What do you get?............bony fingers.

I had a day to myself today, so I made calls until my hands got to sore to go anymore. 7 duck, 5 goose, 4 turkey pots and strikers. Time to take a shower and hit the sack.

http://i146.Rule #2/albums/r279/brentwin/DSCF1947-001_zpsd3847f07.jpg

Reactions: Like 10 | EyeCandy! 2 | Way Cool 1


----------



## Mike1950 (Jun 29, 2014)

Nice!!!! Looks like a productive day.........

Reactions: Thank You! 1


----------



## Cody Killgore (Jun 29, 2014)

Nice work!

I can relate...I recently had 10 knives to hand-sand in a row. I had so many blisters and raw spots, wasn't sure I'd be able to use them again for a while.

Reactions: Thank You! 1


----------



## GeauxGameCalls (Jun 29, 2014)

What kind of finish are you applying? Btw great work!

Reactions: Thank You! 1


----------



## manbuckwal (Jun 29, 2014)

U were in the zone ! U will be dreaming of turning calls all night long lol. Nice work !

Reactions: Thank You! 1


----------



## gman2431 (Jun 30, 2014)

I haven't heard that song in years!

Nice productive day you had there.

Reactions: Thank You! 1


----------



## BrentWin (Jun 30, 2014)

GeauxGameCalls said:


> What kind of finish are you applying? Btw great work!

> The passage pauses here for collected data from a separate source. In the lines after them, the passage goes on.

/-- The slice of the frame in progress that has begun and is not yet ready (R26), with its slice buffer, or none for
an overrun slice (R29). -/
structure BegunSlice where
  index  : Nat
  buffer : Option (Fin 2)
deriving DecidableEq, Repr

/-- The frame in progress (R19). `tally` is absent for a DISCARDED frame, whose start does not reach step 4 of R22. -/
structure FrameInProgress where
  format      : Format
  tick        : Word
  timecode    : Timecode
  disposition : Disposition
  kind        : Option FrameKind
  tally       : Option Bool
  next        : Nat
  begun       : Option BegunSlice
deriving DecidableEq, Repr

/-- The state of a slice buffer (R19). -/
inductive BufferState where
  | free | filling | ready | coding
deriving DecidableEq, Repr

/-- A slice buffer (R19): its state, the frame (by tick) and slice it holds, its lines by number, and the fill line as
it stood when the slice began (R27). -/
structure SliceBuffer where
  state  : BufferState
  tick   : Word
  index  : Nat
  lines  : List (Nat × List Byte)
  before : Option (List Byte)
deriving DecidableEq, Repr

/-- The kinds a slice may have in a frame record (R30). -/
inductive SliceKind where
  | coded | repeated | blank
deriving DecidableEq, Repr

/-- A slice that is done (R28, R29): its kind, the quantiser index of a CODED slice, its size and its coded bytes. -/
structure SliceResult where
  kind  : SliceKind
  q     : Option Nat
  size  : Nat
  bytes : List Byte
deriving DecidableEq, Repr

/-- An entry of the pass list (R19): the frame by its tick, the slice index, the buffer or none, and the result once the
slice is done. -/
structure PassEntry where
  tick   : Word
  index  : Nat
  buffer : Option (Fin 2)
  done   : Option SliceResult
deriving DecidableEq, Repr

/-- What the coding engine is busy with (R19, R28): the buffer and the quantiser index given for its slice. -/
structure CodingJob where
  buffer : Fin 2
  q      : Nat
deriving DecidableEq, Repr

/-- The placing operation of R9: the frame (by tick) and number of the line being placed. -/
structure Placing where
  tick   : Word
  number : Nat
deriving DecidableEq, Repr

/-- The eight rate settings that LRAT loads (R37, R51). -/
structure RateSettings where
  qref    : Nat
  qmin    : Nat
  qmax    : Nat
  gain    : Nat
  cb      : Nat
  capF    : Nat
  kw      : Nat
  latency : Nat
deriving DecidableEq, Repr

/-- A frame allotment (R37), of the frame with this tick. -/
structure Allotment where
  tick : Word
  kind : FrameKind
  n    : Nat
  bf   : Nat
  t    : Nat
  kw   : Nat
  capF : Nat
  qmin : Nat
  qmax : Nat
deriving DecidableEq, Repr

/-- The capacity at a lane's last start (R37, R41). -/
structure Capacity where
  r : Nat
  a : Nat
  v : Nat
  w : Nat
deriving DecidableEq, Repr

/-- The rate context of a lane (R37). -/
structure RateContext where
  settings : RateSettings
  held     : Option RateSettings
  wOn      : Nat
  wOff     : Nat
  fullness : Nat
  q        : Nat
  force    : Bool
  tallyOn  : Bool
  rate     : Nat
  capacity : Capacity
  allots   : List Allotment
deriving DecidableEq, Repr

/-- A lane coder (R19), with the placing operation of R9 and its rate context. -/
structure LaneCoder where
  state     : LaneState
  format    : Format
  held      : Option Format
  frame     : Option FrameInProgress
  prev      : Option Nat
  keyReq    : Bool
  delta     : Nat
  lastTick  : Option Word
  idle      : Nat
  fill      : Option (List Byte)
  buffers   : Vector SliceBuffer 2
  engine    : Option CodingJob
  pass      : List PassEntry
  placing   : Option Placing
  rate      : RateContext
deriving DecidableEq, Repr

I use a 50/50 mix of Urethane Spar and mineral spirits for about all of my calls.

Reactions: Thank You! 1


----------



## bearmanric (Jun 30, 2014)

Looking good. Rick

Reactions: Thank You! 1


----------



## Bigdrowdy1 (Jun 30, 2014)

Wow bet they are sore. Great day in my book! hope your lungs are in good shape!!

Reactions: Thank You! 1


----------